Dataset records:

/-- A Basket of the plan is parked before it has come into being. -/
def parkPlanned (s : State) (b : Nat) : State :=
  updSb s (fun q => { q with parked := q.parked ||| (1#16 <<< b), standing := q.standing &&& ~~~(1#16 <<< b) })

/-- One Basket of the plan is brought up, or parked. -/
def startBasket (s : State) (bad : List Word) (p : PlanBasket) : State :=
  let b := p.slot.toNat
  let cores := (idleCores s).take p.wantCores
  match startEntry s bad p with
  | none => parkPlanned s b
  | some e =>
    if (bskOf s b).valid || decide (cores.length < max 1 p.minCores) then parkPlanned s b
    else
      let k := planBasketOf (bskOf s b) p cores
      let bound := (p.regions.map rgSize).foldl max 0
      let room := (standAreas s b cores.length bound).bind (fun s =>
        p.ctxs.foldl (fun o x => o.bind (fun s => placeIngot s (ctxIngot p e x))) (some s))
      match room with
      | none => parkPlanned s b
      | some s' =>
        if !basketOk s b k then parkPlanned s b
        else
          let s := setRate (setBsk s' b k) b p.rate.toNat p.depth.toNat
          let s := standSpace { s with ru := { s.ru with pixcap := mset 4194304 s.ru.pixcap b 0xFFFFFFFF } } b
          let s := p.ctxs.foldl (fun s x => standBind s b x.index.toNat x) s
          updSb s (fun q => { q with
            standing := q.standing ||| (1#16 <<< b), parked := q.parked &&& ~~~(1#16 <<< b)
            entry := mset 0 q.entry b (BitVec.ofNat 4 e)
            teardowns := mset [] q.teardowns b [], fallback := q.fallback &&& ~~~(1#16 <<< b) })

/-- The release context of a Basket's routes: its first context with a frame template. -/
def relCtx (s : State) (p : PlanBasket) : Nat :=
  let b := p.slot.toNat
  match p.ctxs.find? (fun x => x.template) with
  | some x => standCtx b (boundAt s b x)
  | none => standCtx b 0

def routeWord (b template rel : Nat) : BitVec 23 :=
  BitVec.ofNat 23 (1 + b * 2 + template * 32 + rel * 2048)

def setRoute (s : State) (stream : Nat) (v : BitVec 23) : State :=
  { s with fp := { s.fp with routes := mset 0 s.fp.routes stream v } }

/-- The route entries of the plan for the Baskets that `sel` holds of. -/
def planRoutes (s : State) (p : Plan) (sel : Nat → Bool) : State :=
  p.routes.foldl (fun s r =>
    let b := r.basket.toNat
    match p.baskets.find? (fun e => decide (e.slot.toNat = b)) with
    | some e =>
      if sel b && s.sb.standing.getLsbD b && !s.sb.parked.getLsbD b then
        (List.range (r.last.toNat + 1 - r.first.toNat)).foldl (fun s i =>
          setRoute s (r.first.toNat + i) (routeWord b r.template.toNat (relCtx s e))) s
      else s
    | none => s) s

-- ---------------------------------------------------------------- the Forge's start (R407, R483, R518)

/-- SVC_REPLACE at a Forge start. -/
def replaceBits (s : State) : BitVec 6 :=
  let bit (b : Bool) (i : Nat) : BitVec 6 := if b then 1#6 <<< i else 0
  bit ((List.range 16).any (coreRetiredTa s)) 0 |||
  bit ((List.range 16).any (fun c => decide (bits (temperWord s (0x20 + c)) 8 8 ≠ 0))) 1 |||
  bit (decide (temperWord s 8 ≠ 0 ∨ temperWord s 9 ≠ 0)) 2 |||
  bit (s.temper.words.any (fun e => decide (e.2.count.toNat ≥ 90000000 ∨
    ((List.range 3).filter (fun k => e.2.failed.getLsbD k)).length ≥ 2))) 4
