-- ==== Sys2Proof/Machine/Dispatch.lean ====
section
/-! DEFINITION. The dispatch of commands: one arm for each row of spec/opcode_table.json. -/

namespace Sys2Proof.Machine
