-- ==== Sys2Proof/Certificates/Slice0/Obligations.lean ====
section
/-! DEFINITION. The statements about the model. Each says, for every state and operands that meet its
conditions, which next state a command answers; frames and whole-machine rules stand at the end. -/

namespace Sys2Proof.Says

open Sys2Proof.Machine

/-- The command answers the next state `t`. -/
abbrev Goes (i : Instr) (s t : State) : Prop := exec i s = .next t

-- ---------------------------------------------------------------- a bundle of one slot

/-- A slot presented alone to a core that may issue it: the core runs a task within its image, no other slot
of the bundle waits, and the words of the instruction store are readable (R245, R246, R248). -/
structure Solo (s : State) (a : At) : Prop where
  issues : canIssue s a.core.toNat = true
  last : a.more = false
  readable : a.ecc.double = 0
  alone : mget [] s.bundles a.core.toNat = []
  inside : pastImage s a.core.toNat = false
  clocked : s.pwr.lostSince = none

/-- The state in which a bundle of one slot has its effect: no slot is kept back, and the corrected words of
the fetch are counted (R246). -/
abbrev shut (s : State) (a : At) : State :=
  updSeq (setOpen s a.core.toNat []) a.core.toNat (fun q => { q with eccCnt := satAdd q.eccCnt (eccCount a.ecc) })

/-- The core that the slot belongs to, as the bundle finds it. -/
abbrev co (s : State) (a : At) : Core := coreOf (shut s a) a.core.toNat

/-- The parameter store gives a corrected word where the slot reads it (R101). -/
def corrected (s : State) (a : At) (reads : Bool) : State :=
  if reads = true ∧ a.pecc = .single then pstoreSingle s a.core.toNat else s

/-- What the issue of a bundle of one slot does beside the slot's effect: the program counter takes the
branch, the loop-back or the next bundle (R254, R256), and the bundle is counted (R549); `vec` says whether
the slot is the VEC slot. -/
def after (a : At) (vec : Bool) (t : State) (target : Option Nat) : State :=
  let t := updSeq t a.core.toNat (fun q => advance q target)
  let t := countCore t a.core.toNat 1 1
  if vec then countCore t a.core.toNat 12 1 else t

/-- The slot has effect `t` on the state and names bundle `target`, or none. -/
abbrev Issues (i : Instr) (s : State) (a : At) (t : State) (target : Option Nat) : Prop :=
  Goes i s (after a false t target)

/-- A VEC slot that is presented alone, whose words are readable and whose failed attempts stay below the
replay limit (R162, R174). -/
structure VSolo (s : State) (a : VAt) : Prop where
  solo : Solo s a.slot
  words : a.vdouble = none
  attempts : a.fails.toNat < replayLimit (co s a.slot)

/-- The state from which a VEC slot has its effect: corrected words and failed attempts are counted
(R162, R174). -/
def tried (s : State) (a : VAt) : State :=
  let c := a.slot.core.toNat
  vuFailures c (co s a.slot).seq.pc.toNat a.fails.toNat
    (updVu (shut s a.slot) c (fun v => { v with eccCnt := satAdd v.eccCnt a.vsingle.toNat }))

abbrev VIssues (i : Instr) (s : State) (a : VAt) (t : State) : Prop := Goes i s (after a.slot true t none)

end Sys2Proof.Says

open Sys2Proof Sys2Proof.Machine Sys2Proof.Says

-- ================================================================ the control slot (R252 to R258)

/-- Every register-form control instruction writes its result of RA and RB into RD, by the table of R253. -/
def Sys2Proof.Says.ScalarRegisterForms : Prop :=
  ∀ p ∈ ([(Instr.add, fun x y => x + y), (Instr.sub, fun x y => x - y), (Instr.and, fun x y => x &&& y),
      (Instr.or, fun x y => x ||| y), (Instr.xor, fun x y => x ^^^ y),
      (Instr.shl, fun x y => x <<< (y.toNat % 64)), (Instr.shr, fun x y => x >>> (y.toNat % 64)),
      (Instr.sra, fun x y => x.sshiftRight (y.toNat % 64)), (Instr.mul, fun x y => x * y),
      (Instr.divu, fun x y => if y = 0 then BitVec.allOnes 64 else x / y),
      (Instr.remu, fun x y => if y = 0 then x else x % y),
      (Instr.min, fun x y => if x.slt y then x else y), (Instr.max, fun x y => if x.slt y then y else x),
      (Instr.slt, fun x y => if x.slt y then 1 else 0), (Instr.sltu, fun x y => if x.ult y then 1 else 0)] :
      List ((At → SReg → SReg → SReg → Instr) × (DWord → DWord → DWord))),
    ∀ (s : State) (a : At) (rd ra rb : SReg), Solo s a →
      Issues (p.1 a rd ra rb) s a
        (setS (shut s a) a.core.toNat rd (p.2 (sReg (co s a) ra) (sReg (co s a) rb))) none

/-- Every immediate-form control instruction does the same with IMM, sign-extended, in place of RB. -/
def Sys2Proof.Says.ScalarImmediateForms : Prop :=
  ∀ p ∈ ([(Instr.addi, fun x y => x + y), (Instr.subi, fun x y => x - y),
      (Instr.andi, fun x y => x &&& y), (Instr.ori, fun x y => x ||| y), (Instr.xori, fun x y => x ^^^ y),
      (Instr.shli, fun x y => x <<< (y.toNat % 64)), (Instr.shri, fun x y => x >>> (y.toNat % 64)),
      (Instr.srai, fun x y => x.sshiftRight (y.toNat % 64)), (Instr.muli, fun x y => x * y),
      (Instr.divui, fun x y => if y = 0 then BitVec.allOnes 64 else x / y),
      (Instr.remui, fun x y => if y = 0 then x else x % y),
      (Instr.mini, fun x y => if x.slt y then x else y), (Instr.maxi, fun x y => if x.slt y then y else x),
      (Instr.slti, fun x y => if x.slt y then 1 else 0), (Instr.sltui, fun x y => if x.ult y then 1 else 0),
      (Instr.lih, fun x y => x + y <<< 30)] :
      List ((At → SReg → SReg → BitVec 30 → Instr) × (DWord → DWord → DWord))),
    ∀ (s : State) (a : At) (rd ra : SReg) (imm : BitVec 30), Solo s a →
      Issues (p.1 a rd ra imm) s a
        (setS (shut s a) a.core.toNat rd (p.2 (sReg (co s a) ra) (imm.signExtend 64))) none

/-- The arithmetic of the control slot, in both operand forms. -/
def Obligations.ScalarArithmetic : Prop :=
  Says.ScalarRegisterForms ∧ Says.ScalarImmediateForms

/-- SRD reads the special value of its number; WSET, WADD and WRD set, advance and read a w register. -/
def Obligations.SpecialAndRowRegisters : Prop :=
  ∀ (s : State) (a : At), Solo s a →
    (∀ rd imm v, specialValue (shut s a) a.core.toNat imm = some v →
      Issues (.srd a rd imm) s a (setS (shut s a) a.core.toNat rd v) none) ∧
    (∀ w ra, Issues (.wset a w ra) s a (setW (shut s a) a.core.toNat w
      { row := ((sReg (co s a) ra).extractLsb' 0 15).setWidth 16, stride := (sReg (co s a) ra).extractLsb' 16 16 })
      none) ∧
    (∀ w ra, Issues (.wadd a w ra) s a (setW (shut s a) a.core.toNat w
      (wAdvance (wReg (co s a) w) (sReg (co s a) ra).toNat)) none) ∧
    (∀ w rd, Issues (.wrd a w rd) s a (setS (shut s a) a.core.toNat rd
      (((wReg (co s a) w).stride ++ (wReg (co s a) w).row).setWidth 64)) none)

/-- A branch goes to its target when its condition holds and to the next bundle otherwise. -/
def Sys2Proof.Says.Branches : Prop :=
  ∀ p ∈ ([(Instr.beq, fun x y => decide (x = y)), (Instr.bne, fun x y => decide (x ≠ y)),
      (Instr.blt, fun x y => decide (x.toInt < y.toInt)), (Instr.bge, fun x y => decide (y.toInt ≤ x.toInt)),
      (Instr.bltu, fun x y => decide (x.toNat < y.toNat)),
      (Instr.bgeu, fun x y => decide (y.toNat ≤ x.toNat))] :
      List ((At → SReg → SReg → BitVec 13 → Instr) × (DWord → DWord → Bool))),
    ∀ (s : State) (a : At) (ra rb : SReg) (target : BitVec 13), Solo s a →
      Issues (p.1 a ra rb target) s a (shut s a)
        (if p.2 (sReg (co s a) ra) (sReg (co s a) rb) then some target.toNat else none)

/-- JMP branches; CALL pushes the next bundle and branches, and faults STACK with 16 entries; RET pops and
branches, and faults STACK with none. -/
def Sys2Proof.Says.CallsAndReturns : Prop :=
  ∀ (s : State) (a : At), Solo s a →
    (∀ target, Issues (.jmp a target) s a (shut s a) (some target.toNat)) ∧
    (∀ target, (co s a).seq.ret.length < 16 →
      Issues (.call a target) s a (updSeq (shut s a) a.core.toNat (fun q =>
        { q with ret := q.ret ++ [q.pc.setWidth 14 + 1] })) (some target.toNat)) ∧
    (∀ target, 16 ≤ (co s a).seq.ret.length →
      Goes (.call a target) s (seqFault (shut s a) a.core.toNat tfStack 1 slotCtl)) ∧
    (∀ t, (co s a).seq.ret.getLast? = some t →
      Issues (.ret a) s a (updSeq (shut s a) a.core.toNat (fun q => { q with ret := q.ret.dropLast }))
        (some t.toNat)) ∧
    ((co s a).seq.ret = [] → Goes (.ret a) s (seqFault (shut s a) a.core.toNat tfStack 2 slotCtl))

/-- LOOP and LOOPI replace the loop of their register by one with their count, or with a count of 0 go to the
bundle after the body; bounds that R255 refuses are ILLEGAL reason 4; END stops the core's issue, and with it
its protection, its pending LIVE ranges and its watchdog. -/
def Sys2Proof.Says.LoopsAndEnd : Prop :=
  ∀ (s : State) (a : At), Solo s a →
    (∀ p ∈ ([(fun lc fin (r : SReg) _ => Instr.loop a lc r fin, fun r _ => (sReg (co s a) r).setWidth 32),
        (fun lc fin _ n => Instr.loopi a lc fin n, fun _ n => n.setWidth 32)] :
        List ((BitVec 2 → BitVec 13 → SReg → BitVec 20 → Instr) × (SReg → BitVec 20 → Word))),
      ∀ lc fin r n,
        (loopBad (co s a).seq fin = false →
          Issues (p.1 lc fin r n) s a (updSeq (shut s a) a.core.toNat (fun q =>
            let l := q.loops.filter (fun x => decide (x.lc ≠ lc))
            { q with loops := if p.2 r n = 0 then l
              else l ++ [{ lc := lc, first := q.pc + 1, fin := fin, count := p.2 r n }] }))
            (if p.2 r n = 0 then some (fin.toNat + 1) else none)) ∧
        (loopBad (co s a).seq fin = true →
          Goes (p.1 lc fin r n) s (seqFault (shut s a) a.core.toNat tfIllegal 4 slotCtl))) ∧
    Issues (.weftEnd a) s a (updSeq (shut s a) a.core.toNat (fun q =>
      { q with ended := true, wdRun := false, prot := [], livePend := [] })) none
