-- ==== Sys2Proof/Laws/State.lean ====
section
/-! SUPPORT. What each update of the state does to each of its fields, so that no proof unfolds a record
update: one lemma a field and update. -/

namespace Sys2Proof.Machine

@[simp] theorem setCore_pending (s : State) (c : Nat) (k : Core) : (setCore s c k).pending = s.pending := rfl
@[simp] theorem setCore_mem (s : State) (c : Nat) (k : Core) : (setCore s c k).mem = s.mem := rfl
@[simp] theorem setCore_clk (s : State) (c : Nat) (k : Core) : (setCore s c k).clk = s.clk := rfl
@[simp] theorem setCore_port (s : State) (c : Nat) (k : Core) : (setCore s c k).port = s.port := rfl
@[simp] theorem setCore_twins (s : State) (c : Nat) (k : Core) : (setCore s c k).twins = s.twins := rfl
@[simp] theorem setCore_cores (s : State) (c : Nat) (k : Core) : (setCore s c k).cores = mset {} s.cores c k := rfl
@[simp] theorem setCore_bundles (s : State) (c : Nat) (k : Core) : (setCore s c k).bundles = s.bundles := rfl
@[simp] theorem setCore_cp (s : State) (c : Nat) (k : Core) : (setCore s c k).cp = s.cp := rfl
@[simp] theorem setCore_geq (s : State) (c : Nat) (k : Core) : (setCore s c k).geq = s.geq := rfl
@[simp] theorem setCore_mbx (s : State) (c : Nat) (k : Core) : (setCore s c k).mbx = s.mbx := rfl
@[simp] theorem setCore_fu (s : State) (c : Nat) (k : Core) : (setCore s c k).fu = s.fu := rfl
@[simp] theorem setCore_baskets (s : State) (c : Nat) (k : Core) : (setCore s c k).baskets = s.baskets := rfl
@[simp] theorem setCore_atu (s : State) (c : Nat) (k : Core) : (setCore s c k).atu = s.atu := rfl
@[simp] theorem setCore_fp (s : State) (c : Nat) (k : Core) : (setCore s c k).fp = s.fp := rfl
@[simp] theorem setCore_ru (s : State) (c : Nat) (k : Core) : (setCore s c k).ru = s.ru := rfl
@[simp] theorem setCore_links (s : State) (c : Nat) (k : Core) : (setCore s c k).links = s.links := rfl
@[simp] theorem setCore_store (s : State) (c : Nat) (k : Core) : (setCore s c k).store = s.store := rfl
@[simp] theorem setCore_sb (s : State) (c : Nat) (k : Core) : (setCore s c k).sb = s.sb := rfl
@[simp] theorem setCore_svc (s : State) (c : Nat) (k : Core) : (setCore s c k).svc = s.svc := rfl
@[simp] theorem setCore_pwr (s : State) (c : Nat) (k : Core) : (setCore s c k).pwr = s.pwr := rfl
@[simp] theorem setCore_temper (s : State) (c : Nat) (k : Core) : (setCore s c k).temper = s.temper := rfl
@[simp] theorem setCore_tel (s : State) (c : Nat) (k : Core) : (setCore s c k).tel = s.tel := rfl
@[simp] theorem setCore_freeCount (s : State) (c : Nat) (k : Core) : (setCore s c k).freeCount = s.freeCount := rfl

@[simp] theorem setCtx_pending (s : State) (c : Nat) (k : Ctx) : (setCtx s c k).pending = s.pending := rfl
@[simp] theorem setCtx_mem (s : State) (c : Nat) (k : Ctx) : (setCtx s c k).mem = s.mem := rfl
@[simp] theorem setCtx_clk (s : State) (c : Nat) (k : Ctx) : (setCtx s c k).clk = s.clk := rfl
@[simp] theorem setCtx_port (s : State) (c : Nat) (k : Ctx) : (setCtx s c k).port = s.port := rfl
@[simp] theorem setCtx_twins (s : State) (c : Nat) (k : Ctx) : (setCtx s c k).twins = s.twins := rfl
@[simp] theorem setCtx_cores (s : State) (c : Nat) (k : Ctx) : (setCtx s c k).cores = s.cores := rfl
@[simp] theorem setCtx_bundles (s : State) (c : Nat) (k : Ctx) : (setCtx s c k).bundles = s.bundles := rfl
@[simp] theorem setCtx_cp (s : State) (c : Nat) (k : Ctx) : (setCtx s c k).cp = { s.cp with ctxs := mset {} s.cp.ctxs c k } := rfl
@[simp] theorem setCtx_geq (s : State) (c : Nat) (k : Ctx) : (setCtx s c k).geq = s.geq := rfl
@[simp] theorem setCtx_mbx (s : State) (c : Nat) (k : Ctx) : (setCtx s c k).mbx = s.mbx := rfl
@[simp] theorem setCtx_fu (s : State) (c : Nat) (k : Ctx) : (setCtx s c k).fu = s.fu := rfl
@[simp] theorem setCtx_baskets (s : State) (c : Nat) (k : Ctx) : (setCtx s c k).baskets = s.baskets := rfl
@[simp] theorem setCtx_atu (s : State) (c : Nat) (k : Ctx) : (setCtx s c k).atu = s.atu := rfl
@[simp] theorem setCtx_fp (s : State) (c : Nat) (k : Ctx) : (setCtx s c k).fp = s.fp := rfl
@[simp] theorem setCtx_ru (s : State) (c : Nat) (k : Ctx) : (setCtx s c k).ru = s.ru := rfl
@[simp] theorem setCtx_links (s : State) (c : Nat) (k : Ctx) : (setCtx s c k).links = s.links := rfl
@[simp] theorem setCtx_store (s : State) (c : Nat) (k : Ctx) : (setCtx s c k).store = s.store := rfl
@[simp] theorem setCtx_sb (s : State) (c : Nat) (k : Ctx) : (setCtx s c k).sb = s.sb := rfl
@[simp] theorem setCtx_svc (s : State) (c : Nat) (k : Ctx) : (setCtx s c k).svc = s.svc := rfl
@[simp] theorem setCtx_pwr (s : State) (c : Nat) (k : Ctx) : (setCtx s c k).pwr = s.pwr := rfl
@[simp] theorem setCtx_temper (s : State) (c : Nat) (k : Ctx) : (setCtx s c k).temper = s.temper := rfl
@[simp] theorem setCtx_tel (s : State) (c : Nat) (k : Ctx) : (setCtx s c k).tel = s.tel := rfl
@[simp] theorem setCtx_freeCount (s : State) (c : Nat) (k : Ctx) : (setCtx s c k).freeCount = s.freeCount := rfl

Prompt: Go through the records above and copy every line with the word "setRoute".

Response for this exercise:
def setRoute (s : State) (stream : Nat) (v : BitVec 23) : State :=
          setRoute s (r.first.toNat + i) (routeWord b r.template.toNat (relCtx s e))) s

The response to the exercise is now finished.